Introduction to Data
This data set includes information of collected breaches of unsecured and protected health information organized by the US Department of Health and Human Services (HHS) in the Office for Civil Rights (OCR). This office is responsible for collecting and reporting disclosures of protected health information (PHI) as mandated by law. Part of the law requires that the OCR report cases where covered entities (CE—organizations responsible for protecting health information) have a breach that affects more than 500 individuals. The data reported for each of these breaches include:
| Variable | Description |
|---|---|
| Name of the covered entity | Organization responsible for the PHI | |
| State | US State where the breach was reported | |
| Covered Entity Type | Type of organization responsible for the PH | |
| Individuals Affected | Number of records affected by the breach | |
| Breach Submission Date | Date the breach was reported by the CE | |
| Type of Breach | how unauthorized access to the PHI was obtained | |
| Location of Breached Information|Where was the PHI when unauthorized access was obtained | |
| Business Associate Present | Was a business associate such as a consultant or contractor involved in the breach | |
| Web Description | A optional statement explaining what happened and the resolution | |
The data has been reported on an OCR data portal since 2009: https://ocrportal.hhs.gov/ocr/breach/breach_report.jsf
Data Summary
This summary table looks into the number of breaches and number of records lost in each state. This table shows the the most record lost during one breach, and the average amount individuals affected by state.
## # A tibble: 53 × 7
## State num_breaches total_records_lost median_record…¹ max_r…² min_r…³ mean_…⁴
## <chr> <int> <int> <dbl> <int> <int> <dbl>
## 1 "" 2 3121 1560. 2621 500 1560.
## 2 "AK" 9 24839 1556 14719 501 2760.
## 3 "AL" 31 1117381 1680 943434 550 36045.
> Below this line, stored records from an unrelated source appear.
-- ==== Sys2Proof/Machine/FloatOps.lean ====
section
/-! DEFINITION. The FP32 family (R106 to R110, R261). -/

namespace Sys2Proof.Machine

/-- Bits 31:0 of an operand value. -/
def lo32 (x : W64) : W32 := x.setWidth 32

/-- A float word on one source. -/
def floatUn (h : Hdr) (lat : Nat) (d : Dst) (a : Src) (f : W32 → W32) : State → Host.Outcome State Fault Refusal :=
  laneWord h lat [(a, false)] [] d false fun _ _ _ xs => (f (lo32 (arg xs 0))).setWidth 64

/-- A float word on two sources. -/
def floatBin (h : Hdr) (d : Dst) (a b : Src) (f : W32 → W32 → W32) : State → Host.Outcome State Fault Refusal :=
  laneWord h 6 [(a, false), (b, false)] [] d false fun _ _ _ xs =>
    (f (lo32 (arg xs 0)) (lo32 (arg xs 1))).setWidth 64

/-- A float word on three sources. -/
def floatTer (h : Hdr) (d : Dst) (a b c : Src) (f : W32 → W32 → W32 → W32) :
    State → Host.Outcome State Fault Refusal :=
  laneWord h 6 [(a, false), (b, false), (c, false)] [] d false fun _ _ _ xs =>
    (f (lo32 (arg xs 0)) (lo32 (arg xs 1)) (lo32 (arg xs 2))).setWidth 64

/-- `frnd` (R110): NaN is canonical, the sign of a zero result is kept. -/
def fRound (r : Rnd) (a : W32) : W32 := toF32 r ((f32 a).whole r)

/-- `fadd` (R107). -/
def execFadd (h : Hdr) (r : Rnd) (d : Dst) (a b : Src) (s : State) : Host.Outcome State Fault Refusal :=
  floatBin h d a b (fAdd r) s

/-- `fsub` (R107). -/
def execFsub (h : Hdr) (r : Rnd) (d : Dst) (a b : Src) (s : State) : Host.Outcome State Fault Refusal :=
  floatBin h d a b (fSub r) s

/-- `fmul` (R107). -/
def execFmul (h : Hdr) (r : Rnd) (d : Dst) (a b : Src) (s : State) : Host.Outcome State Fault Refusal :=
  floatBin h d a b (fMul r) s

/-- `ffma` (R107). -/
def execFfma (h : Hdr) (r : Rnd) (d : Dst) (a b c : Src) (s : State) : Host.Outcome State Fault Refusal :=
  floatTer h d a b c (fFma r) s

/-- `fmin` (R109). -/
def execFmin (h : Hdr) (d : Dst) (a b : Src) (s : State) : Host.Outcome State Fault Refusal :=
  floatBin h d a b (fminmax false) s

/-- `fmax` (R109). -/
def execFmax (h : Hdr) (d : Dst) (a b : Src) (s : State) : Host.Outcome State Fault Refusal :=
  floatBin h d a b (fminmax true) s

/-- `frcp` (R107, R108). -/
def execFrcp (h : Hdr) (r : Rnd) (d : Dst) (a : Src) (s : State) : Host.Outcome State Fault Refusal :=
  floatUn h 16 d a (fRcp r) s

/-- `frsq` (R107, R108). -/
def execFrsq (h : Hdr) (r : Rnd) (d : Dst) (a : Src) (s : State) : Host.Outcome State Fault Refusal :=
  floatUn h 16 d a (fRsq r) s

/-- `fsqrt` (R107, R108). -/
def execFsqrt (h : Hdr) (r : Rnd) (d : Dst) (a : Src) (s : State) : Host.Outcome State Fault Refusal :=
  floatUn h 16 d a (fSqrt r) s

/-- `fexp2` (R107, R108). -/
def execFexp2 (h : Hdr) (r : Rnd) (d : Dst) (a : Src) (s : State) : Host.Outcome State Fault Refusal :=
  floatUn h 16 d a (fExp2 r) s

/-- `flog2` (R107, R108). -/
def execFlog2 (h : Hdr) (r : Rnd) (d : Dst) (a : Src) (s : State) : Host.Outcome State Fault Refusal :=
  floatUn h 16 d a (fLog2 r) s

/-- `fsin` (R107, R108). -/
def execFsin (h : Hdr) (r : Rnd) (d : Dst) (a : Src) (s : State) : Host.Outcome State Fault Refusal :=
  floatUn h 16 d a (fSin r) s

/-- `fcos` (R107, R108). -/
def execFcos (h : Hdr) (r : Rnd) (d : Dst) (a : Src) (s : State) : Host.Outcome State Fault Refusal :=
  floatUn h 16 d a (fCos r) s

/-- `fsetp` (R109). -/
def execFsetp (h : Hdr) (cmp : FCmp) (pd : Nat) (a b : Src) (s : State) : Host.Outcome State Fault Refusal :=
  lanePred h 6 [(a, false), (b, false)] [] pd
    (fun _ _ _ xs => fcompare cmp (lo32 (arg xs 0)) (lo32 (arg xs 1))) s

/-- Modes of `fcvt` whose destination is a register pair (R110). -/
def FMode.wide : FMode → Bool
  | .toI64 | .toN64 => true
  | _ => false

/-- `fcvt` (R110). -/
def execFcvt (h : Hdr) (r : Rnd) (mode : FMode) (sat : Bool) (d : Dst) (a : Src) (s : State) : Host.Outcome State Fault Refusal :=
  laneWord h (latency 6 (FMode.wide mode)) [(a, false)] [] d (FMode.wide mode)
    (fun _ _ _ xs => fCvt r mode sat (lo32 (arg xs 0))) s

/-- `frnd` (R110). -/
def execFrnd (h : Hdr) (r : Rnd) (d : Dst) (a : Src) (s : State) : Host.Outcome State Fault Refusal :=
  floatUn h 6 d a (fRound r) s

/-- `fdot` (R261). -/
def execFdot (h : Hdr) (r : Rnd) (fmt : DotFmt) (d : Dst) (a b c : Src) (s : State) : Host.Outcome State Fault Refusal :=
  floatTer h d a b c (fDot r fmt) s

/-- `fadd` with an immediate (R106). -/
def execFaddImm (h : Hdr) (r : Rnd) (d : Dst) (a : Src) (imm : BitVec 27) (s : State) : Host.Outcome State Fault Refusal :=
  floatUn h 6 d a (fun x => fAdd r x (immF imm)) s

/-- `fsub` with an immediate (R106). -/
def execFsubImm (h : Hdr) (r : Rnd) (d : Dst) (a : Src) (imm : BitVec 27) (s : State) : Host.Outcome State Fault Refusal :=
  floatUn h 6 d a (fun x => fSub r x (immF imm)) s

/-- `fmul` with an immediate (R106). -/
def execFmulImm (h : Hdr) (r : Rnd) (d : Dst) (a : Src) (imm : BitVec 27) (s : State) : Host.Outcome State Fault Refusal :=
  floatUn h 6 d a (fun x => fMul r x (immF imm)) s

/-- `fmin` with an immediate (R106). -/
def execFminImm (h : Hdr) (d : Dst) (a : Src) (imm : BitVec 27) (s : State) : Host.Outcome State Fault Refusal :=
  floatUn h 6 d a (fun x => fminmax false x (immF imm)) s

/-- `fmax` with an immediate (R106). -/
def execFmaxImm (h : Hdr) (d : Dst) (a : Src) (imm : BitVec 27) (s : State) : Host.Outcome State Fault Refusal :=
  floatUn h 6 d a (fun x => fminmax true x (immF imm)) s

end Sys2Proof.Machine
end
## 4 "AR" 20 145759 2732. 27393 560 7288.
## 5 "AZ" 45 4772694 2291 3620000 500 106060.
## 6 "CA" 252 9198296 2217 4500000 500 36501.
## 7 "CO" 41 245175 1918 105470 508 5980.
## 8 "CT" 32 292432 1690 93500 500 9138.
## 9 "DC" 11 39719 2200 18000 540 3611.
## 10 "DE" 2 3562 1781 1883 1679 1781
## # … with 43 more rows, and abbreviated variable names ¹median_records_lost,
## # ²max_records_lost, ³min_records_lost, ⁴mean_records_lost
From this summary table, we can see which states have the most breaches and most lost health information.This is important because by using this data we can discover which individuals are at most risk based on the state they reside in.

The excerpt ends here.